Bangladesh Border Clashes
At least two people were killed in Bangladesh after mortar shells fired from Myanmar during clashes there landed across the border, as terrified residents reported heavy fighting and medics treated several with gunshot wounds.
Parts of Myanmar near the 270-kilometer border with Bangladesh have seen frequent clashes since November, when rebel Arakan Army (AA) fighters ended a ceasefire that had largely held since a 2021 coup.

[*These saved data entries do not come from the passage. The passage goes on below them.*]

-- ==== Sys2Proof/Machine/CopyOps.lean ====
section
/-! DEFINITION. `hcopy`, `hgath`, `hscat`, `hbind`, `hunbind` (R274 to R277, R282) and the events COPY_START,
COPY_COMPLETE, COPY_FAULT, WINDOW_FILL, WINDOW_FILL_COMPLETE and PAGE_ANSWER (R280, R281, R283, R284, R326). -/

namespace Sys2Proof.Machine

/-! ### Issue (R276) -/

/-- The checks of a copy at issue: operations `ops`, a mode of the declared set (1 R, 2 W). -/
def State.copyChecks (s : State) (v : Word) (ops : List Nat) (need : Nat) : Res Unit := do
  let h ← s.nameHandle s.me.priv s.myCore.ctx v
  needOps h ops
  needMode h s.myCore.e4m3
  trapIf (!s.me.priv && (s.entriesOn s.myCore.task v need).isEmpty) (modelTrap v 0)

/-- Operation `o` enters its queue; in the error state it is discarded and counted (R160, R164). -/
def State.enterCopy (s : State) (o : CopyOp) : Res State :=
  let k := s.myCore
  match k.err[o.queue] with
  | some e => .ok (s.modMyCore (fun k =>
      { k with err := k.err.set o.queue (some { e with discarded := e.discarded + 1 }) }))
  | none =>
    if 16 ≤ (k.copies o.queue).length then stall s
    else
      let o := { o with id := s.nextId, after := s.nextId, strand := s.cur.2, priv := s.me.priv }
      let s := s.fresh.modMyCore (fun k =>
        if o.queue = 2 then { k with eq2 := k.eq2 ++ [o] } else { k with eq1 := k.eq1 ++ [o] })
      .ok (match o.dst with
        | none => s
        | some d => s.await o.id d)

/-- The local side of a copy (R274). -/
def localSide (t : Strand) : LSide → LocalSide
  | .ls n => .at' (t.rg n).toNat
  | .c n => .cis n

/-- Major of a copy kind. -/
def CopyKind.major : CopyKind → Nat
  | .ld _ | .st => 0xD7
  | .gath => 0xD8
  | .scat _ => 0xD9
  | .bind _ | .fill _ => 0xD5
  | .unbind _ _ => 0xD6

/-- Operations of R294 and the mode of the declared set that a copy kind needs. -/
def CopyKind.needs : CopyKind → List Nat × Nat
  | .ld t => (if t then [0, 3] else [0], 1)
  | .st => ([1], 2)
  | .gath => ([4], 1)
  | .scat add => ([if add then 6 else 5], 2)
  | .bind _ | .fill _ => ([0], 1)
  | .unbind _ _ => ([1], 2)

def copyBody (kind : CopyKind) (d a : Fin 32) (b : LSide) (c : Fin 32) (s : State) : Res State := do
  let off := s.me.rg c
  trapIf (off.toNat % 16 != 0) (Trap.misaligned off)
  let v := s.me.rg a
  s.copyChecks v kind.needs.1 kind.needs.2
  s.enterCopy { id := 0, strand := 0, kind := kind, h := v, dst := some d, side := localSide s.me b
                desc := off.toNat % 2 ^ 20, dfield := d.val, major := kind.major }

/-- `hcopy.ld` (R274). -/
def execHcopyLd (x : Copy) (t : Bool) (s : State) := runW x.gd 8 s (copyBody (.ld t) x.d x.a x.b x.c)
/-- `hcopy.st`. -/
def execHcopySt (x : Copy) (s : State) := runW x.gd 8 s (copyBody .st x.d x.a x.b x.c)
/-- `hgath`. -/
def execHgath (x : Copy) (s : State) := runW x.gd 8 s (copyBody .gath x.d x.a x.b x.c)
/-- `hscat`. -/
def execHscat (x : Copy) (s : State) := runW x.gd 8 s (copyBody (.scat false) x.d x.a x.b x.c)
/-- `hscat.add`. -/
def execHscatAdd (x : Copy) (s : State) := runW x.gd 8 s (copyBody (.scat true) x.d x.a x.b x.c)

/-- `hbind` (R282). -/
def execHbind (gd : Guard) (d : Fin 32) (win : Fin 8) (a b c : Fin 32) (s : State) :=
  runW gd 8 s (copyBody (.bind win) d a (.ls b) c)

/-- `hunbind`. -/
def execHunbind (gd : Guard) (win : Fin 8) (s : State) :=
  runW gd 8 s (fun s => s.enterCopy { id := 0, strand := 0, kind := .unbind win false })

/-- The handle that window `i` will have when an operation entering EQ1 now comes to its turn.
(DEDUCED, log 43) -/
def Core.windowHandle (k : Core) (i : Fin 8) : Option Word :=
  k.eq1.foldl (fun x o => match o.kind with
    | .bind j => if j = i then some o.h else x
    | .unbind j _ => if j = i then none else x
    | _ => x) (k.wins[i].map Window.h)

def unbindWbBody (d : Fin 32) (win : Fin 8) (s : State) : Res State := do
  (s.myCore.windowHandle win).forM (fun v => s.copyChecks v [1] 2)
  s.enterCopy { id := 0, strand := 0, kind := .unbind win true, dst := some d, dfield := d.val, major := 0xD6 }

/-- `hunbind.wb`. -/
def execHunbindWb (gd : Guard) (d : Fin 32) (win : Fin 8) (s : State) := runW gd 8 s (unbindWbBody d win)

/-! ### Acceptance and start (R277): COPY_START -/

/-- The shape that an operation's descriptor or list gives. -/
inductive ShapeRes
  | ok (sh : Shape) (s : State)
  | refused (s : State)
  | touch (t : Touched)
  | bad (off : Nat)

/-- `n` bytes at a local offset as a copy reads them at acceptance. -/
def State.copyRead (s : State) (c : Nat) (o : CopyOp) (off n : Nat) : Except ShapeRes (List Byte × State) :=
  let ls := (s.core c).lsRange off n
  match s.copyTouch c o ls 9 with
  | .clear s => match (s.core c).poisonedAt ls with
    | some a => .error (.bad a)
    | none =>
      let r := (s.core c).readBytes ls
      .ok (r.1, s.setCore c r.2.1)
  | t => .error (.touch t)
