-- ==== Sys2Proof/Machine/Power.lean ====
section
/-! DEFINITION. The module's registers at the hubs and what stands behind them: power (R318 to R322), parking (R285,
R286), contexts (R323, R324), invalidation (R325), the other registers, host memory writes (R328), attestation (R331)
and module reset (R330). -/

namespace Sys2Proof.Machine

/-- A write of register `n` takes effect at the hubs as `f` says; an unprivileged one changes nothing. -/
def State.hubWrite (s : State) (w : RegWrite) (ok : Nat → Bool) (f : RegPut → State → State) : Option State :=
  if ok w.reg then (s.takeWrite w).map (fun s => if s.mayWrite w then f (putOfWrite w) s else s) else none

/-! ### Power (R318 to R322) -/

/-- The ceiling takes value `c`: each average obeys the larger of old and new for 10 ms, 1,250 ticks of 8 µs.
(DESIGN CHOICE, log 5) -/
def State.setCeil (s : State) (c : Nat) : State :=
  { s with ceil := BitVec.ofNat 11 c, ceilPast := (s.ceil, 1250) :: s.ceilPast }

/-- PCAP_WRITE. -/
def State.pcap (s : State) (w : RegWrite) : Option State :=
  s.hubWrite w (fun n => n == 0x81) (fun p s =>
    let c := p.rw 0 11 s.ceil.toNat
    let free := !(s.lock && w.core.isSome)
    let s := if free && p.mask % 2 ^ 11 != 0 && decide (300 ≤ c) && decide (c ≤ 1750) && c != s.ceil.toNat then
      s.setCeil c else s
    { s with lock := s.lock || (bitAt p.mask 63 && bitAt p.val 63) })

def execPcapWrite (w : RegWrite) (s : State) := runE s (s.pcap w)

/-- The request of die `d`. -/
def State.reqOf (s : State) (d : Nat) : Nat := bitsN s.req.toNat (4 * d + 3) (4 * d)

/-- `%pst.req` after a write: a nibble of 8 to 15 leaves its die's request. -/
def nibblesTaken (old new : Nat) : Nat :=
  (List.range 8).foldl (fun a d =>
    let x := new / 2 ^ (4 * d) % 16
    a + 2 ^ (4 * d) * (if x < 8 then x else old / 2 ^ (4 * d) % 16)) 0

/-- PST_REQUEST. -/
def State.pst (s : State) (w : RegWrite) : Option State :=
  s.hubWrite w (fun n => n == 0x82) (fun p s =>
    { s with req := BitVec.ofNat 32 (nibblesTaken s.req.toNat (p.rw 0 32 s.req.toNat)) })

def execPstRequest (w : RegWrite) (s : State) := runE s (s.pst w)

/-- The bound on the 10 ms average that holds now (R319). (DESIGN CHOICE, log 5) -/
def State.bound (s : State) : Nat := s.ceilPast.foldl (fun m x => max m x.1.toNat) s.ceil.toNat

/-- The fastest state of die `d` no faster than its request whose predicted draw keeps R319, 6 where none does; 7 when that
is asked for (R322). -/
def State.fastest (s : State) (a1 a10 : BitVec 11) (d : Nat) : Nat :=
  let req := s.reqOf d
  if 7 ≤ req then 7 else ((List.range 6).find? (fun p => decide (req ≤ p) &&
    Config.drawKept (s.dies.toList.map Die.fcast) a1 a10 s.bound d p)).getD 6

/-- The governor steps a running die to a state (R322). (DESIGN CHOICE, log 5) -/
def Die.govern (d : Die) (pick : Nat) : Die :=
  if d.power == .online && d.stepTo.isNone && decide (pick < 7) && d.cur != BitVec.ofNat 4 pick then
    { d with stepTo := some (BitVec.ofNat 4 pick) } else d

/-- The states that the governor chooses for the dies. -/
def State.picks (s : State) (a1 a10 : BitVec 11) : List Nat := (List.range 8).map (s.fastest a1 a10)

/-- GOVERNOR_TICK: the measured averages, within R319, and the state of each die. -/
def State.governor (s : State) (a1 a10 : BitVec 11) (choice : List (Fin 8)) : Option State :=
  if s.bound < a10.toNat || 21 * s.bound < 20 * a1.toNat || choice.map Fin.val != s.picks a1 a10 then none
  else some { s with
    a1 := a1
    a10 := a10
    ceilPast := (s.ceilPast.map (fun x => (x.1, x.2 - 1))).filter (fun x => x.2 != 0)
    dies := s.dies.mapFinIdx (fun i d _ => d.govern (choice.getD i 7).val) }

def execGovernorTick (a1 a10 : BitVec 11) (choice : List (Fin 8)) (s : State) := runE s (s.governor a1 a10 choice)

/-- P_STATE_STEP_COMPLETE. -/
def execPStateStepComplete (die : Fin 8) (s : State) :=
  runE s ((s.dies[die]).stepTo.map (fun c => s.modDie die (fun d => { d with cur := c, stepTo := none })))
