-- ==== Sys2Proof/Machine/Pairs.lean ====
section
/-! DEFINITION. Pairs (R236, R237): `pair`, `unpair`, `fprint`, PAIR_INTERVAL_END and PAIR_LOST. The shadow issues what
its leader issues, so its state is its leader's; it is written out when the pair freezes. -/

namespace Sys2Proof.Machine

/-! ### pair and unpair -/

/-- The interval that `pair` asks for. -/
def pairInterval (x : Word) : Nat := if x.toNat % 2 ^ 17 = 0 then 4096 else x.toNat % 2 ^ 17

/-- A core that can become a shadow: a good worker that runs nothing. -/
def State.freeWorker (s : State) (c : Nat) : Bool :=
  s.sound c && (s.core c).vacant && (s.dies[(Fin.ofNat 8 (dieOf c))]).power == .online

/-- The neighbours of a core in its cluster's row, east before west. -/
def rowNeighbours (c : Nat) : List Nat :=
  let x := posOf c % 6
  (if x < 5 then [c + 1] else []) ++ (if 0 < x then [c - 1] else [])

/-- Core `n` becomes the shadow of core `c`. -/
def State.startPair (s : State) (c n interval : Nat) : State :=
  let s := s.modCore c (fun k => { k with pairOf := some c, undo := [], whole := [] })
  let s := s.modCore n (fun k => { ({ k with pairOf := some c } : Core).mirror (s.core c) with frozen := false })
  let p : PairRec := { leader := c, shadow := n, interval := interval, snap := s.core c, settle := true }
  { s with pairs := s.pairs ++ [p] }

/-- A queue in the error state raises engine-error as the drain meets it. (DEDUCED, log 45) -/
def pairBody (d a : Fin 32) (s : State) : Res State := do
  s.controlOnly
  s.awaitHelpers 0xFFFF
  let s ← s.drainQueues [0, 1, 2, 3]
  let c := s.cur.1
  let i := pairInterval (s.me.rg a)
  let put (s : State) (x : Word) : State := s.modMe (fun t => t.wg d x)
  if i < 512 ∨ 65536 < i then .ok (put s 3)
  else if s.myCore.pairOf.isSome then .ok (put s 2)
  else match (rowNeighbours c).find? s.freeWorker with
    | none => .ok (put s 1)
    | some n => .ok ((put s 0).startPair c n i)

/-- `pair` (R236). -/
def execPair (gd : Guard) (d a : Fin 32) (s : State) := runW gd 8 s (pairBody d a)

/-- The pair that core `c` leads ends: the shadow returns to the dispatcher. -/
def State.endPair (s : State) (c : Nat) : State :=
  match s.leads c with
  | none => s
  | some p =>
    let s := s.releaseHeld c
    let s := if (s.core p.shadow).pairOf = some c then s.modCore p.shadow (fun k =>
      k.freed (s.contained p.shadow || (s.cluster (cluOf c)).halt)) else s
    { s.modCore c (fun k => { k with pairOf := none, undo := [], whole := [] }) with
      pairs := s.pairs.filter (fun q => q.leader != c) }

/-- `unpair`: it issues once its interval has ended with an agreement. -/
def unpairBody (d : Fin 32) (s : State) : Res State := do
  s.controlOnly
  match s.leads s.cur.1 with
  | none => .ok (s.modMe (fun t => t.wg d 1))
  | some _ => .ok ((s.modMe (fun t => t.wg d 0)).endPair s.cur.1)

/-- `unpair` (R236). -/
def execUnpair (gd : Guard) (d : Fin 32) (s : State) := runW gd 8 s (unpairBody d)

/-! ### fprint -/

/-- The pair status word; the shadow takes its leader's. (DEDUCED, log 45) -/
def State.pairWord (s : State) (c : Nat) : Nat :=
  match s.leads c with
  | none => 0
  | some p => 2 ^ 63 + 2 ^ 62 + 2 ^ 40 * p.rollbacks + 2 ^ 32 * posOf p.shadow + p.interval

def fprintBody (d : Fin 32) (x : State → Nat) (s : State) : Res State := do
  s.controlOnly
  .ok (s.modMe (fun t => t.wg d (BitVec.ofNat 64 (x s))))

/-- `fprint` (R236): the running fingerprint, once every earlier instruction's results are in it. -/
def execFprint (gd : Guard) (d : Fin 32) (s : State) :=
  runW gd 8 s (fun s =>
    if s.cur.2 = 0 ∧ !s.myCore.printed.trail.isEmpty then stall s
    else fprintBody d (fun s => s.myCore.printed.fp.toNat) s)

/-- `fprint.last`. -/
def execFprintLast (gd : Guard) (d : Fin 32) (s : State) :=
  runW gd 8 s (fprintBody d (fun s => s.myCore.fpLast.toNat))

/-- `fprint.st`. -/
def execFprintSt (gd : Guard) (d : Fin 32) (s : State) := runW gd 8 s (fprintBody d (fun s => s.pairWord s.cur.1))

/-! ### The end of an interval -/

/-- The fingerprint that core `m` sends: an armed error of kind 3 flips a bit of the next one (R239).
(DESIGN CHOICE, log 40) -/
def State.sentPrint (s : State) (m : Nat) (fp : BitVec 32) : BitVec 32 × State :=
  let x := (s.cluster (cluOf m)).inject.toNat
  if bitAt x 63 && injKind x == 3 && injPos x == posOf m then
    (fp ^^^ BitVec.ofNat 32 (2 ^ (x % 32)), s.disarm (cluOf m))
  else (fp, s)

/-- The leader as it stood at the agreed point: its strands, its engine and its core registers; what came from outside
meanwhile stays. (DEDUCED, log 45) -/
def Core.rollBack (k snap : Core) : Core :=
  { k with
    strands := snap.strands
    ls := k.undo.foldl (fun m x => memSet m x.1 x.2) k.ls
    stray := snap.stray, ue := snap.ue, soff := snap.soff, e4m3 := snap.e4m3, lprog := snap.lprog, late := snap.late
    cist := snap.cist, ports := snap.ports, veins := snap.veins, tabs := snap.tabs, eq0 := snap.eq0
    err := snap.err, armed := snap.armed, repOwner := snap.repOwner, fp := snap.fp, trail := snap.trail
    outq := k.outq.filter (fun o => !o.held), undo := [], whole := [], pdc := [] }

/-- Both cores restore the agreed point; the second time they freeze with pair-mismatch, whose dword 4 holds the leader's
fingerprint in [63:32]. (DEDUCED, log 45) -/
def State.disagree (s : State) (p : PairRec) (a b : BitVec 32) : State :=
  let c := p.leader
  let s := s.modCore p.shadow (fun k => { k with bad := k.badBeside (s.core c) })
  let s := s.modCore c (fun k => k.rollBack p.snap)
  let s := { s with pairs := s.pairs.map (fun q => if q.leader = c then
    { q with retired := 0, rollbacks := min 255 (q.rollbacks + 1), again := !q.again, due := q.ending, pass := false, split := false }
    else q) }
  if p.again then
    ((s.freeze c 0).freezePartner c).sendReport c 0 3
      { code := 0x39, addr := (s.strandAt c 0).pc.setWidth 64, detail := BitVec.ofNat 64 (2 ^ 32 * a.toNat + b.toNat) }
  else s

/-- Both cores agree: the fingerprint restarts at the new agreed point. -/
def State.agree (s : State) (p : PairRec) : State :=
  let c := p.leader
  let s := (s.modCore c (fun k => { k with fpLast := k.fp, fp := 0xFFFFFFFF, trail := [] })).agreePoint c
  if p.ending then s.endPair c
  else { s with pairs := s.pairs.map (fun q =>
    if q.leader = c then { q with retired := 0, again := false, due := false, pass := true, split := false } else q) }

/-- PAIR_INTERVAL_END: the pair that `core` leads has its end due, its EQ0 work is complete, and so are the results of
its retired instructions. The shadow's fingerprint is the leader's, or open where their runs have parted.
(DEDUCED, log 45) -/
def State.endInterval (s : State) (core : Nat) : Option State :=
  match s.leads core with
  | none => none
  | some p =>
    let k := (s.core core).printed
    if p.due && !k.frozen && !p.settle && k.eq0.isEmpty && k.trail.isEmpty && (s.core p.shadow).pairOf == some core then
      let x := (s.setCore core k).sentPrint core k.fp
      let y := x.2.draw.sentPrint p.shadow (if p.split then Config.shadowPrint s.draws else k.fp)
      some (if x.1 = y.1 then y.2.agree p else y.2.disagree p x.1 y.1)
    else none

def execPairIntervalEnd (core : Nat) (s : State) := runE s (s.endInterval core)

/-- PAIR_LOST: the partner of `core` has been silent for 10 µs. -/
def State.losePartner (s : State) (core : Nat) : Option State :=
  match s.pairs.find? (fun p => p.leader == core || p.shadow == core) with
  | none => none
  | some p =>
    if (s.core core).frozen then none
    else
      let s := if p.leader = core then s else s.modCore core (fun k => k.mirror (s.core p.leader))
      let other := if p.leader = core then p.shadow else p.leader
      some ((s.freeze core 0).sendReport core 0 3 { code := 0x3A, detail := BitVec.ofNat 64 (posOf other) })

def execPairLost (core : Nat) (s : State) := runE s (s.losePartner core)

end Sys2Proof.Machine
end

Bangladeshi villagers living close to the border said they were fearful of the fighting, with aid agency Doctors Without Borders (MSF) saying they had treated 17 people wounded in the clashes following fighting at the Bangladesh-Myanmar border.
"All the patients had gunshot wounds", MSF said. "Two were in life-threatening condition, and five were seriously injured."
Local police chief Abdul Mannan said a Bangladeshi woman, named as 48-year-old Hosne Ara, and an unnamed ethnic Rohingya man had been killed.
"They were sitting in the kitchen... when a mortar hit the place," Ara's daughter-in-law said.
"She was serving lunch to the Rohingya man who was hired by the family for farm work when they were hit."
With conditions deteriorating, the United Nations Security Council was to hold a closed-door meeting regarding Myanmar.
Nine countries including three permanent Security Council members -- Britain, France and the United States -- issued a joint statement expressing concern about the "dire" situation in Myanmar, notably 18 million people in need of humanitarian assistance and 2.6 million displaced from their homes.
Bangladeshi villagers living close to the border said fighting broke out across the frontier last week, with many sending their children away to relatives to escape the conflict.
Bangladesh is already home to around one million Rohingya refugees, driven out of Myanmar in a military crackdown in 2017.